— Action item —
There is one span to output from the data below: the lines starting at the line with "theorem test_illformed_length_over_223 : Instr.wf" and ending at the line with "log 1, 2, 3) -/". Output it exactly, ends included, nothing more.

Items from a data source:
:::::
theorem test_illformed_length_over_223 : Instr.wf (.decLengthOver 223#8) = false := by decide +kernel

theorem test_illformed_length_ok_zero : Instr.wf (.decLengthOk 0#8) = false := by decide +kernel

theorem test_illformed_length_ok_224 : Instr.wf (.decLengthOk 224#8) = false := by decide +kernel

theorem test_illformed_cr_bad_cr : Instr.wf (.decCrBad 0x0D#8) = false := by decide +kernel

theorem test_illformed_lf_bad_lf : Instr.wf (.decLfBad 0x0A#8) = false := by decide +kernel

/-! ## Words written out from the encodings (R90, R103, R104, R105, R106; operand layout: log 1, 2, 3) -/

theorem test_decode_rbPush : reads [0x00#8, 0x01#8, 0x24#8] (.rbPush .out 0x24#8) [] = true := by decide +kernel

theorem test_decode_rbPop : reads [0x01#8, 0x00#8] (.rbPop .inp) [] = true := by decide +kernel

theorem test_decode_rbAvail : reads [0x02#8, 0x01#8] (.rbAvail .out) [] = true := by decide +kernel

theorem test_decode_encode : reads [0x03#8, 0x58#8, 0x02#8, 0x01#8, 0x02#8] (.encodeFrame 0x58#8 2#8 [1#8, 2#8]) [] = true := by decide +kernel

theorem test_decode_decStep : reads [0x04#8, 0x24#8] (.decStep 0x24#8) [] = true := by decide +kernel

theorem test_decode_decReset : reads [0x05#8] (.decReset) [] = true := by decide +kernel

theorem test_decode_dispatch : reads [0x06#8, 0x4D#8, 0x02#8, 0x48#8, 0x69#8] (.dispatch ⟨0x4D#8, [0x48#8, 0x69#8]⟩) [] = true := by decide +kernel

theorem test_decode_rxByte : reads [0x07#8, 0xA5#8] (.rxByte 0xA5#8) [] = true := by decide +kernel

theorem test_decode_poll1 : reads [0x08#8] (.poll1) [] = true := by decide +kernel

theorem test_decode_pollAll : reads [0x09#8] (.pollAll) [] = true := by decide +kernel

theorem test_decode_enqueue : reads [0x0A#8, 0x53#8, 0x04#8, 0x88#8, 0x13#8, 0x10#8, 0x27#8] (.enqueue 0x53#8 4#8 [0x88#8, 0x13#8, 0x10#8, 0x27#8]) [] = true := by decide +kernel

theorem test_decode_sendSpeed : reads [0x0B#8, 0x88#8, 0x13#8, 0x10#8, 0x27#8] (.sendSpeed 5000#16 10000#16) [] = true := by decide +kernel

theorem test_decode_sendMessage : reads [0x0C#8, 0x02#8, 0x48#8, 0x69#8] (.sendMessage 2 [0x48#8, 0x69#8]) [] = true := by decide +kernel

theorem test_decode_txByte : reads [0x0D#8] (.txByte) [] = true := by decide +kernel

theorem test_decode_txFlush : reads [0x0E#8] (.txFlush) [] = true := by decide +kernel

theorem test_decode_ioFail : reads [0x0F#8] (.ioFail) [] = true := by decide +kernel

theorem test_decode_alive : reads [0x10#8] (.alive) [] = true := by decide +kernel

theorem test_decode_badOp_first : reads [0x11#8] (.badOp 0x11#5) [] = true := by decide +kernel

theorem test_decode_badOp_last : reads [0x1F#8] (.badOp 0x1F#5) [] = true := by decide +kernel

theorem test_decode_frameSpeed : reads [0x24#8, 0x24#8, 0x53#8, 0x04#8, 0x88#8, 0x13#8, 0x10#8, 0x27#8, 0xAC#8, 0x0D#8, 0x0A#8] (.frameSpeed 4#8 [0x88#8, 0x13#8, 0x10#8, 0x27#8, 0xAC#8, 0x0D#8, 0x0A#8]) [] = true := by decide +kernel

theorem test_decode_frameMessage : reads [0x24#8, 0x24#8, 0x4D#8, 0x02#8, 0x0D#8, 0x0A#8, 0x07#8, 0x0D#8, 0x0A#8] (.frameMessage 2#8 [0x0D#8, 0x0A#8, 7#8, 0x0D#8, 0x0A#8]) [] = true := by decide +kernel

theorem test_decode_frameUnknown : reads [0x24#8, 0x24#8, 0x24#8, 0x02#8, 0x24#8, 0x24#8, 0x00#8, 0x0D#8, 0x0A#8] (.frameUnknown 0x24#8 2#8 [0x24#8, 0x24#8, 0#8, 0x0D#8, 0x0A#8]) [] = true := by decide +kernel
:::::
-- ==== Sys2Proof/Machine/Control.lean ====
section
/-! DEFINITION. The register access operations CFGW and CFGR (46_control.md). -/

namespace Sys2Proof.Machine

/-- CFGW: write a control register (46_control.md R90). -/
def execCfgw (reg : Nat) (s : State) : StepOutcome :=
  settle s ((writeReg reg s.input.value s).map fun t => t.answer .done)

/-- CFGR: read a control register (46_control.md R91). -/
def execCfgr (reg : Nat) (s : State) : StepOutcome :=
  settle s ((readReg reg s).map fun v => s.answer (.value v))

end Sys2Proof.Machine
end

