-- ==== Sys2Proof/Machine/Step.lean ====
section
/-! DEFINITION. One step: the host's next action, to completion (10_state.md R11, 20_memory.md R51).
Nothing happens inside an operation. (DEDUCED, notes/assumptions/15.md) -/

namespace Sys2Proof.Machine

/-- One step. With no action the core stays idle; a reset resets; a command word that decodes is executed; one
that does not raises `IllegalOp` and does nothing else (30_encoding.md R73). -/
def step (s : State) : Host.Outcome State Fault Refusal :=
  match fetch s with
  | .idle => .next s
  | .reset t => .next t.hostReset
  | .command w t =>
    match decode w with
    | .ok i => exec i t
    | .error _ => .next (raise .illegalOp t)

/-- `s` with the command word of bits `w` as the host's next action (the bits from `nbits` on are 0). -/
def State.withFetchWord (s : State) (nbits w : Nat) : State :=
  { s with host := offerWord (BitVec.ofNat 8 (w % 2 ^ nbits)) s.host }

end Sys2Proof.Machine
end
:::::
— Reply to the task —
theorem test_illformed_length_over_223 : Instr.wf (.decLengthOver 223#8) = false := by decide +kernel

theorem test_illformed_length_ok_zero : Instr.wf (.decLengthOk 0#8) = false := by decide +kernel

theorem test_illformed_length_ok_224 : Instr.wf (.decLengthOk 224#8) = false := by decide +kernel

theorem test_illformed_cr_bad_cr : Instr.wf (.decCrBad 0x0D#8) = false := by decide +kernel

theorem test_illformed_lf_bad_lf : Instr.wf (.decLfBad 0x0A#8) = false := by decide +kernel

/-! ## Words written out from the encodings (R90, R103, R104, R105, R106; operand layout: log 1, 2, 3) -/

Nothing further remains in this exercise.